++++ Records for the task
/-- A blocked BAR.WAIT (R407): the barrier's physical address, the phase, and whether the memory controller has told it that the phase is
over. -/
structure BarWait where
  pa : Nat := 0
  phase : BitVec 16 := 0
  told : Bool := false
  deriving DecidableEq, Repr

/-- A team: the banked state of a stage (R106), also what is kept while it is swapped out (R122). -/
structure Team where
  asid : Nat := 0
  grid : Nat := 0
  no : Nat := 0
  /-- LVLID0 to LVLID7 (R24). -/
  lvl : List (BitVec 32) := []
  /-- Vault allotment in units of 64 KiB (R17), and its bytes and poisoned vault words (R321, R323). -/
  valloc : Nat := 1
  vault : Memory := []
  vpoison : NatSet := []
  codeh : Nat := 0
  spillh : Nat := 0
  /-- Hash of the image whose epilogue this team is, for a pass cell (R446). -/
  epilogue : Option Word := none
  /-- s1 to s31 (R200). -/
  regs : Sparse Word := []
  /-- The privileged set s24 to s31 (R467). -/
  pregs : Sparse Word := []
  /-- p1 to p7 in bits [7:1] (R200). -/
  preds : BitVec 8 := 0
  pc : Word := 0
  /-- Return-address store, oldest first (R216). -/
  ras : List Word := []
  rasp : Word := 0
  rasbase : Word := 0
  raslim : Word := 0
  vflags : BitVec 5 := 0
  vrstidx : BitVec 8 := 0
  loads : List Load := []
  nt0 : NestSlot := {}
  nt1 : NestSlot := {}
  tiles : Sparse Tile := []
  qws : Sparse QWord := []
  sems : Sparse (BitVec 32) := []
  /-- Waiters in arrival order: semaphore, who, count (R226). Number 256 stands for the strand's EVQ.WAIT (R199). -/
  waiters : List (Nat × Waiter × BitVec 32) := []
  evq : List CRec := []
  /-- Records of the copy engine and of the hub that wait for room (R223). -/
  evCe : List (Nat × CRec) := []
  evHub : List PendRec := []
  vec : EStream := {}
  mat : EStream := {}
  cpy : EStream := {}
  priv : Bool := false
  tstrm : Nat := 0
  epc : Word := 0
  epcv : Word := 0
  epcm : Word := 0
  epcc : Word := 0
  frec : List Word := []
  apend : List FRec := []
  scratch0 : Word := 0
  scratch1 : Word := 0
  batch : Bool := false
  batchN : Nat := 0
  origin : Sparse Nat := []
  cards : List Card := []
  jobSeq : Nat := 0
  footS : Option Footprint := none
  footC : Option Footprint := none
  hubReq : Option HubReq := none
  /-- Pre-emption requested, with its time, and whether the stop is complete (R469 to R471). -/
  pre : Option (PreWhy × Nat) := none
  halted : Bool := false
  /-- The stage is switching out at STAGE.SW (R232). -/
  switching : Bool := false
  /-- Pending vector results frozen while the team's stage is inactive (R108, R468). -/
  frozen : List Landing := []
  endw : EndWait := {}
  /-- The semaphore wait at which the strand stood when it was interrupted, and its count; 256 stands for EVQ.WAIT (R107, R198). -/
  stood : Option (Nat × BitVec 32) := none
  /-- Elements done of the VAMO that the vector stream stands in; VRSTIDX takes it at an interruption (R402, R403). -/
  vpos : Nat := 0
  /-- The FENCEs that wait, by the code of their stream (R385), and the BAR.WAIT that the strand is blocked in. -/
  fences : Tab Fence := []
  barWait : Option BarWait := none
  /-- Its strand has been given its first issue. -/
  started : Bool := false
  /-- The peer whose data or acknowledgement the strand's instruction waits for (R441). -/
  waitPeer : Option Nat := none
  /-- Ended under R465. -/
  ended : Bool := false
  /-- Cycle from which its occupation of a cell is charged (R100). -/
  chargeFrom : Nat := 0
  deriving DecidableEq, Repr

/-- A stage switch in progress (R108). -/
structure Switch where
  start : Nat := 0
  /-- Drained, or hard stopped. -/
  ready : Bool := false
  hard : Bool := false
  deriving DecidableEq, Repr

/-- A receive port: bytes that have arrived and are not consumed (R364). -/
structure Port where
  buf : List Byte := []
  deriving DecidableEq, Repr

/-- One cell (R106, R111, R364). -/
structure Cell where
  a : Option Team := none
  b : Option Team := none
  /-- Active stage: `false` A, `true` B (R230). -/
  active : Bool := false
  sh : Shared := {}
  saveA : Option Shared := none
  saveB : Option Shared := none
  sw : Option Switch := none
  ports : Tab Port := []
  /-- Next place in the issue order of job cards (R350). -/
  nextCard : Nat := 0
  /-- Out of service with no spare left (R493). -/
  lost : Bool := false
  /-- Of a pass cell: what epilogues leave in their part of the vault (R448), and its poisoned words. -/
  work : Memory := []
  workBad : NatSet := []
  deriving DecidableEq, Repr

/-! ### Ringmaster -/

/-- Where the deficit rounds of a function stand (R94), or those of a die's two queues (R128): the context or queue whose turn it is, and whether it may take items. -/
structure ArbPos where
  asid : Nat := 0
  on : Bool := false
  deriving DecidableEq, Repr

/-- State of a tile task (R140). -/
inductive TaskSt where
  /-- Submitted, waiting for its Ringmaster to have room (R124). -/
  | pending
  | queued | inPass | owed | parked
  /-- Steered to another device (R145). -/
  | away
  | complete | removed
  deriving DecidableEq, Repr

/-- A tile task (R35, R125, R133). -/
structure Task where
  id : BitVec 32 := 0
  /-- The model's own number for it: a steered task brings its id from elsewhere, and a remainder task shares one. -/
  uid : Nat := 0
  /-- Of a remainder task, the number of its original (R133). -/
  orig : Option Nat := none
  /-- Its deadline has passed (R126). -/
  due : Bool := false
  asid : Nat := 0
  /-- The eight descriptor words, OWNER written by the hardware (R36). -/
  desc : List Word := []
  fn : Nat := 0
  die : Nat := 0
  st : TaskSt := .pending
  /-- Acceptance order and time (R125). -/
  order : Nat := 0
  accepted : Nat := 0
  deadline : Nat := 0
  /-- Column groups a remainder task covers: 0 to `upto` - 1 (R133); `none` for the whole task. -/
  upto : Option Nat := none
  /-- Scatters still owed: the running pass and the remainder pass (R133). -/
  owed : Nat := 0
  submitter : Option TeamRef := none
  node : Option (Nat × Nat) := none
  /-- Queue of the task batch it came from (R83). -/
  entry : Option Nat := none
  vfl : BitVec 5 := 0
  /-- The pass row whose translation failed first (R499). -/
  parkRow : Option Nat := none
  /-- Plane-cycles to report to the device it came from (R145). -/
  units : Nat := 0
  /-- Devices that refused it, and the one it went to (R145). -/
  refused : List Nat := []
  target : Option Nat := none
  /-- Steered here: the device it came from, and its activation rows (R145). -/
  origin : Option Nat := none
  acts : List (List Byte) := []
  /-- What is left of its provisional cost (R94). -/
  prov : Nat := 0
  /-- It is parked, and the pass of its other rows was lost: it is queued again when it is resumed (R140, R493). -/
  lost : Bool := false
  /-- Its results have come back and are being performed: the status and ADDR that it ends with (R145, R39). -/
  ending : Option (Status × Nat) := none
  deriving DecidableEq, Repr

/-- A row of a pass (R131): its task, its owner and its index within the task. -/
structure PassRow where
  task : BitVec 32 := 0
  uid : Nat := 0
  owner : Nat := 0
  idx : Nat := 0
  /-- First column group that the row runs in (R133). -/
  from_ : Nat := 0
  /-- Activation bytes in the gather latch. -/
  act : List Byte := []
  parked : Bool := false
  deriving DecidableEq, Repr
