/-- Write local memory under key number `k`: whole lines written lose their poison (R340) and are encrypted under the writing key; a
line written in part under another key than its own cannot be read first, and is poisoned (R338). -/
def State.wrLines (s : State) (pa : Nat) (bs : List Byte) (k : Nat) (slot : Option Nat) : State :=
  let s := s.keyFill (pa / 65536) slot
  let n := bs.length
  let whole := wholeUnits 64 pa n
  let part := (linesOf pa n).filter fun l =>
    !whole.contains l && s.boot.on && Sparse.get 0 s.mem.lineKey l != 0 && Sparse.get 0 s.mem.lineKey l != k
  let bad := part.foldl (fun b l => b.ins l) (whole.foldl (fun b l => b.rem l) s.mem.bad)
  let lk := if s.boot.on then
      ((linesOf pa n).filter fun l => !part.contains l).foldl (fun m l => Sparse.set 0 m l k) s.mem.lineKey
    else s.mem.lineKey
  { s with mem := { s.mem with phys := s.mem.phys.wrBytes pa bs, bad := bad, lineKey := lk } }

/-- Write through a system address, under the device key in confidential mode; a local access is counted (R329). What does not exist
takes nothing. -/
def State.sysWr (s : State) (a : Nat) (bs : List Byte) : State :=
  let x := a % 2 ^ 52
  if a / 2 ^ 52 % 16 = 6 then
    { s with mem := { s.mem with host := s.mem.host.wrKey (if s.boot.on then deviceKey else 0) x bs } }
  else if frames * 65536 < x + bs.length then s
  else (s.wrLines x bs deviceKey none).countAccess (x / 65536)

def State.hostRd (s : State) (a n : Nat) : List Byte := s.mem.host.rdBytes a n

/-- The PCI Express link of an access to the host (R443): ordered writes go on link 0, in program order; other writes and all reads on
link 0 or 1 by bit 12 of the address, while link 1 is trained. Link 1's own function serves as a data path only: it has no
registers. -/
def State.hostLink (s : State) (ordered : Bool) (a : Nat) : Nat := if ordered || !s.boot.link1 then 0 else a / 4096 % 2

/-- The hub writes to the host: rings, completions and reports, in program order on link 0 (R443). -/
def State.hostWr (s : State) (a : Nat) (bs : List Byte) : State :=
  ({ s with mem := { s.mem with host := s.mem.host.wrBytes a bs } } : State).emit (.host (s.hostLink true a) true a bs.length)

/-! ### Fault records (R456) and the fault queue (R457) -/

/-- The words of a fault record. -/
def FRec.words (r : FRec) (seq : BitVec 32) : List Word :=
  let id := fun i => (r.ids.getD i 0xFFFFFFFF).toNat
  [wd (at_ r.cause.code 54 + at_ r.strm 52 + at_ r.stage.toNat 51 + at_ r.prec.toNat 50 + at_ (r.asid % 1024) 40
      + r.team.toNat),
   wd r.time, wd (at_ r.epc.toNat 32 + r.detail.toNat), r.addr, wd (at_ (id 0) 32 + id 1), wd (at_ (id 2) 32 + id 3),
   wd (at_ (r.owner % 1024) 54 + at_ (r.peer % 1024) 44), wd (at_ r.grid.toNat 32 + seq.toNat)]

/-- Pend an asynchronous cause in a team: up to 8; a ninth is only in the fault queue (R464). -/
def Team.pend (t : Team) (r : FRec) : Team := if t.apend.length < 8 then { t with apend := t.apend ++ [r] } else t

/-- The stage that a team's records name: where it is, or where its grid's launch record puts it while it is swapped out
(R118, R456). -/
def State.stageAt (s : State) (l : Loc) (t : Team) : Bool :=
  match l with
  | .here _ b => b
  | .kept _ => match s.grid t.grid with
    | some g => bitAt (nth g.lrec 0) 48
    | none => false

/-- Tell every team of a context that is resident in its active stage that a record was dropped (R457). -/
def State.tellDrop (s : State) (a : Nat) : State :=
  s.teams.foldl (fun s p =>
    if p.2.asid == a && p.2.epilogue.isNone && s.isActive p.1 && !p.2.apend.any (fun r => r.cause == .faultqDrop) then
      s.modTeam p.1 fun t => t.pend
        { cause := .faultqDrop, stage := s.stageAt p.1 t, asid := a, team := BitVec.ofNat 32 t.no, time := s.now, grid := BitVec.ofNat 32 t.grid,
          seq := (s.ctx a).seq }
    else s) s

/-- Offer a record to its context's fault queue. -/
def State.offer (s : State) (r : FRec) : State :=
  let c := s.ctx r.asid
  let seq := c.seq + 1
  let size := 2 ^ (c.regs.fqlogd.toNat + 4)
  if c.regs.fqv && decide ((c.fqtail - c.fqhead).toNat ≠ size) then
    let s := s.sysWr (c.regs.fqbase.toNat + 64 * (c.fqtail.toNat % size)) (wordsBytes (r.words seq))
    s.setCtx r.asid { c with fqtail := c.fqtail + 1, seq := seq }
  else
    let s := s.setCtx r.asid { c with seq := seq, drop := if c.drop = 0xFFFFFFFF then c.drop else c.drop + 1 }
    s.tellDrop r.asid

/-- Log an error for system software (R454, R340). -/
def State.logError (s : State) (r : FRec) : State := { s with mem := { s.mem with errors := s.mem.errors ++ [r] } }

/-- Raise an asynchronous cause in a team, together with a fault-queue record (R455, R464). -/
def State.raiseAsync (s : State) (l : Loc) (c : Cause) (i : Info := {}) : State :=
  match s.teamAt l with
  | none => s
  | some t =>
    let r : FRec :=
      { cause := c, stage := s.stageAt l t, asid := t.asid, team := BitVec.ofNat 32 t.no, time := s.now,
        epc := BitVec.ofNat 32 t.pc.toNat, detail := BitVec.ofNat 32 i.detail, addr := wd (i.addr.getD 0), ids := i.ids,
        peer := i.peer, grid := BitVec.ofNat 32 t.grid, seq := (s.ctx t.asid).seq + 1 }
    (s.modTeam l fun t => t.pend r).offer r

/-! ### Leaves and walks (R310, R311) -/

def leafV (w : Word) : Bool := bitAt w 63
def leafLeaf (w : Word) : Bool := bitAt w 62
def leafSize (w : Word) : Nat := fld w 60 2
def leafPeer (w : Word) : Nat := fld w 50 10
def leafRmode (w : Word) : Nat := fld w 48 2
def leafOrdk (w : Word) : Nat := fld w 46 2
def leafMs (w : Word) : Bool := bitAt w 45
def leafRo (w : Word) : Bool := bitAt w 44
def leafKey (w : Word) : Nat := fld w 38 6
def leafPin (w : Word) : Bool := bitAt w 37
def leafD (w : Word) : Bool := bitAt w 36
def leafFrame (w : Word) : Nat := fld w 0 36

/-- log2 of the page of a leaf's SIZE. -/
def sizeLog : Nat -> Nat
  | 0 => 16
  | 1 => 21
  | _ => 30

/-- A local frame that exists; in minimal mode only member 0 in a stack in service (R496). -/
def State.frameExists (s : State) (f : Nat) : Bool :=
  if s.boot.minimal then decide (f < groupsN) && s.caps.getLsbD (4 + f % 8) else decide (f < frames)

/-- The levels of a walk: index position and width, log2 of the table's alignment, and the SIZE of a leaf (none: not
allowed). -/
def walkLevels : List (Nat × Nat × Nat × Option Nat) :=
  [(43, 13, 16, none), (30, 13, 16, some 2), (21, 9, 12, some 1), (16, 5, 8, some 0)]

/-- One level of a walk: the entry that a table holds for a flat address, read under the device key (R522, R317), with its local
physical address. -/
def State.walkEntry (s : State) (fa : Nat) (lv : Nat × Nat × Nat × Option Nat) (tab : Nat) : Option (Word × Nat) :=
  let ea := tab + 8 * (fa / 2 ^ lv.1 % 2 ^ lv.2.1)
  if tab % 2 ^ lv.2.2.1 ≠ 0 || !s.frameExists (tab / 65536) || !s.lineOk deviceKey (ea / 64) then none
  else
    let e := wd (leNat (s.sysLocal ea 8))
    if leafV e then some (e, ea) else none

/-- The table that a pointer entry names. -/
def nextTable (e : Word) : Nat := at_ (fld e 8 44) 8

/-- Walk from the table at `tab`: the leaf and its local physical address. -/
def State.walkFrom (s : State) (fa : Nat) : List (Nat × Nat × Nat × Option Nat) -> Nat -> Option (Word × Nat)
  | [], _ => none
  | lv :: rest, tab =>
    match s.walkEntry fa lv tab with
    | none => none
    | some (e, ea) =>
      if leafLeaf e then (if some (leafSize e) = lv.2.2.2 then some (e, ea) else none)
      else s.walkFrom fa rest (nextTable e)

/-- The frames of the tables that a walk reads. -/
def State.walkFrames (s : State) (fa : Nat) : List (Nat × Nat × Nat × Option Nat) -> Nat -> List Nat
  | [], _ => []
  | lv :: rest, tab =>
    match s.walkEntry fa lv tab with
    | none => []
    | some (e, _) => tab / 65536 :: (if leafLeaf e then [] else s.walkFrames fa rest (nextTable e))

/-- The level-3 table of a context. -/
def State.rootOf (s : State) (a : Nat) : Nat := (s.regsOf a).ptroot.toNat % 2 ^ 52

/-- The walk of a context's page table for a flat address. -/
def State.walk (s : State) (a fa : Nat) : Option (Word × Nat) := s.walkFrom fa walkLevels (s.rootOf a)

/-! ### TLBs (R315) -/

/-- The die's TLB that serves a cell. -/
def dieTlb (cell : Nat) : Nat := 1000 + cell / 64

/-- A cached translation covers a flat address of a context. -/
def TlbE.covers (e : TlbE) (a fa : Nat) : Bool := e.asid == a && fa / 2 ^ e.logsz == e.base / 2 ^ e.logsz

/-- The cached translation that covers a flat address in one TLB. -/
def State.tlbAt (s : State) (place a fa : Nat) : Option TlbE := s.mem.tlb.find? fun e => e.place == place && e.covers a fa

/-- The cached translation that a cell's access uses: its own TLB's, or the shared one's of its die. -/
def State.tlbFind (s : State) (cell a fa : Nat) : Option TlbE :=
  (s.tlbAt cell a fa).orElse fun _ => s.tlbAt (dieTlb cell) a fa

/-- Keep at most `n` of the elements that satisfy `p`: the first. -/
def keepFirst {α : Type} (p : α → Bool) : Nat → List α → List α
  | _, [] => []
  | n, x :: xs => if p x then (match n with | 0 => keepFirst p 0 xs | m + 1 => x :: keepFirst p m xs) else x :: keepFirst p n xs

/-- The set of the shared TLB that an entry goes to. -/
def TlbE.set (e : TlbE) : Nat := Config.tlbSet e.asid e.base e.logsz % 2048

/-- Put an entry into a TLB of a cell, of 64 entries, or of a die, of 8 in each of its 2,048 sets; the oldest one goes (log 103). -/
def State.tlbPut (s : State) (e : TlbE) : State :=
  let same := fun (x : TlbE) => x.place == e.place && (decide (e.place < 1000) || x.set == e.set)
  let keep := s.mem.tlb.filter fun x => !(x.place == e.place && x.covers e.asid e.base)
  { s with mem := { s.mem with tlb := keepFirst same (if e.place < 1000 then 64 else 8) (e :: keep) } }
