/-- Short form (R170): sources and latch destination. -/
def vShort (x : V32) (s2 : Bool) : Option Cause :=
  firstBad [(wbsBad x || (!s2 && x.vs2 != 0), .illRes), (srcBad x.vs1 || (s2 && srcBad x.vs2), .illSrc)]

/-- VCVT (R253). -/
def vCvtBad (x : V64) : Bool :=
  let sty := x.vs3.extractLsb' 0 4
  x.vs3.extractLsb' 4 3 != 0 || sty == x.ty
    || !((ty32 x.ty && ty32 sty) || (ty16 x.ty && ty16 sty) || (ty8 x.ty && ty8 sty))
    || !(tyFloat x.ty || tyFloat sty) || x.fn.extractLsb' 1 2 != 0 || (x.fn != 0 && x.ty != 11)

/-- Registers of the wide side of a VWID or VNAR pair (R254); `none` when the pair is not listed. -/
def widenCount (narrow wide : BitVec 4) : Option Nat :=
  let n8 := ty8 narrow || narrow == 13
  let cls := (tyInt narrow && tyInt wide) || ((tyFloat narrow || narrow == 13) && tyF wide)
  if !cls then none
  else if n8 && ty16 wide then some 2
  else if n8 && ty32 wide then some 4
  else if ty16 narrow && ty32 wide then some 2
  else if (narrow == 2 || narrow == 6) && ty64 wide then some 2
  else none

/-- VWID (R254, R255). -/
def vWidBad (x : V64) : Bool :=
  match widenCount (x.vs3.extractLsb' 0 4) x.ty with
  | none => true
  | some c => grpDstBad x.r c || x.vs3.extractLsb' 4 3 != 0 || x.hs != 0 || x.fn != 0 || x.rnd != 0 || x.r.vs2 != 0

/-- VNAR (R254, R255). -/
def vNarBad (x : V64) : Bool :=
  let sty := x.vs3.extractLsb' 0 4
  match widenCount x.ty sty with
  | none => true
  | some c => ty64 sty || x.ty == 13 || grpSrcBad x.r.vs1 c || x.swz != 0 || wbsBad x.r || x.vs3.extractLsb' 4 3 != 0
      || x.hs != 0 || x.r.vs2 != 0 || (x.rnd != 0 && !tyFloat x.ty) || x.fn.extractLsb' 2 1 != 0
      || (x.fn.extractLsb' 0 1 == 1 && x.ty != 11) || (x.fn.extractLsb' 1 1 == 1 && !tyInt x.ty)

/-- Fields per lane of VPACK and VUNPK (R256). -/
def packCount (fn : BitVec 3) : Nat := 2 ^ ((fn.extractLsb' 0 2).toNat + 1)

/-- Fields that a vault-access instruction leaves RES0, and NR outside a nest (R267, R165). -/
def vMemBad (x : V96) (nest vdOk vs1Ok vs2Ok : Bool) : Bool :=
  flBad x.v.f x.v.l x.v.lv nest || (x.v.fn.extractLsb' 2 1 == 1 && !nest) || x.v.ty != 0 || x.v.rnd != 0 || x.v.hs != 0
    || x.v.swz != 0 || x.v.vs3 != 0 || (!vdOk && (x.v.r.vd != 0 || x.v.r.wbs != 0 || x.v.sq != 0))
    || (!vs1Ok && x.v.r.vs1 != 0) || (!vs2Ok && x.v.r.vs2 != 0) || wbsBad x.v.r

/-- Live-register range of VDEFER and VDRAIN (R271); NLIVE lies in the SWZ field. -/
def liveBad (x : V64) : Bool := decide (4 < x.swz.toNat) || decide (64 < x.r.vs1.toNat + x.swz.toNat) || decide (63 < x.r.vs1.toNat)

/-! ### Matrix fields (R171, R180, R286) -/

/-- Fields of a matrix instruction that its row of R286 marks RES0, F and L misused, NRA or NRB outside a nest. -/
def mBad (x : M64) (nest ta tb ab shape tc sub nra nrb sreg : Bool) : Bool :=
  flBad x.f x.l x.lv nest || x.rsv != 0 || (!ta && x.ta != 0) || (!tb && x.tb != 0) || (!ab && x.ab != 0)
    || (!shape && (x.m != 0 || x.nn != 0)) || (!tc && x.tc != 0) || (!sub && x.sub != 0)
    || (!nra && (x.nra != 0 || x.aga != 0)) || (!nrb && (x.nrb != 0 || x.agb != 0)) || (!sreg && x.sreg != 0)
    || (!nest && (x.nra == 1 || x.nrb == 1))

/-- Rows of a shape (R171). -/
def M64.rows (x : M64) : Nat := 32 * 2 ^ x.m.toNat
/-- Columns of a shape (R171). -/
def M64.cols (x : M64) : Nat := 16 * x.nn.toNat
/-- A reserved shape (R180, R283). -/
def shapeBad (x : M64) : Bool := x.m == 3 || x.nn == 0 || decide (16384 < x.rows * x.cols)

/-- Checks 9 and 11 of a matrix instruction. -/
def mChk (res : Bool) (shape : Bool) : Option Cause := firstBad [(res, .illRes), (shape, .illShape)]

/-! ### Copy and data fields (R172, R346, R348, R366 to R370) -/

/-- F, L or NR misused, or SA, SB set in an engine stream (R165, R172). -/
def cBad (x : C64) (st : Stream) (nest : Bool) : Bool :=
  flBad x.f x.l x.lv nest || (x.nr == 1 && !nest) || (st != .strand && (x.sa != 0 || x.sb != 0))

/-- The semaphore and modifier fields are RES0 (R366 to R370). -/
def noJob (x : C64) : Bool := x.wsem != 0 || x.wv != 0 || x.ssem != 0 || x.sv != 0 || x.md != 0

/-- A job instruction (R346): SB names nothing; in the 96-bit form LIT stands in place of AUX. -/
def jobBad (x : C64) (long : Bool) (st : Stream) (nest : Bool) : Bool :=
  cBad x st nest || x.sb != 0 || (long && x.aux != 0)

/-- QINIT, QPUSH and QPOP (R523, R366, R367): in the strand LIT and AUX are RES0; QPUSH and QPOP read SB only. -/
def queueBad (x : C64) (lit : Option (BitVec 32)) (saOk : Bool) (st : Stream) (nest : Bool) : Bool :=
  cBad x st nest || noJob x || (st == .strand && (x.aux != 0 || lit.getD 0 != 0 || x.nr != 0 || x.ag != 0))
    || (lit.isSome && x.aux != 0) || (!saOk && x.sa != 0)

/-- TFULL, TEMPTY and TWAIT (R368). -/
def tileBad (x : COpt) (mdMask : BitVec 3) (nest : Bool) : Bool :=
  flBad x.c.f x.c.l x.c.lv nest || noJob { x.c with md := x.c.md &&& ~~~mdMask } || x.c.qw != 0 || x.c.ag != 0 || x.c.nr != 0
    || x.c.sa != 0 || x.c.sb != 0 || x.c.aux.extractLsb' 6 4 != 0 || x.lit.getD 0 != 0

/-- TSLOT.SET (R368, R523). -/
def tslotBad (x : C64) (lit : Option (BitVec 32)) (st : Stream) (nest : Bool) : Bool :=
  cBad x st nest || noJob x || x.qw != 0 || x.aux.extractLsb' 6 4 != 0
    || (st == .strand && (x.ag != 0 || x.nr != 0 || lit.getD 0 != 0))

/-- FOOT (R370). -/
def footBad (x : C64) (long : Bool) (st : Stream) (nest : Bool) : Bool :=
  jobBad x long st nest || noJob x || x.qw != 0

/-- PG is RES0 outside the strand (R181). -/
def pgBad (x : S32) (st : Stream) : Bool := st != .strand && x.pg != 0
++++++++
— The task —
Which lines above run from the one containing "frec : List Word := []" to the one containing "ended : Bool := false"? Give them again exactly, both ends included.

— Output of the task —
  frec : List Word := []
  apend : List FRec := []
  scratch0 : Word := 0
  scratch1 : Word := 0
  batch : Bool := false
  batchN : Nat := 0
  origin : Sparse Nat := []
  cards : List Card := []
  jobSeq : Nat := 0
  footS : Option Footprint := none
  footC : Option Footprint := none
  hubReq : Option HubReq := none
  /-- Pre-emption requested, with its time, and whether the stop is complete (R469 to R471). -/
  pre : Option (PreWhy × Nat) := none
  halted : Bool := false
  /-- The stage is switching out at STAGE.SW (R232). -/
  switching : Bool := false
  /-- Pending vector results frozen while the team's stage is inactive (R108, R468). -/
  frozen : List Landing := []
  endw : EndWait := {}
  /-- The semaphore wait at which the strand stood when it was interrupted, and its count; 256 stands for EVQ.WAIT (R107, R198). -/
  stood : Option (Nat × BitVec 32) := none
  /-- Elements done of the VAMO that the vector stream stands in; VRSTIDX takes it at an interruption (R402, R403). -/
  vpos : Nat := 0
  /-- The FENCEs that wait, by the code of their stream (R385), and the BAR.WAIT that the strand is blocked in. -/
  fences : Tab Fence := []
  barWait : Option BarWait := none
  /-- Its strand has been given its first issue. -/
  started : Bool := false
  /-- The peer whose data or acknowledgement the strand's instruction waits for (R441). -/
  waitPeer : Option Nat := none
  /-- Ended under R465. -/
  ended : Bool := false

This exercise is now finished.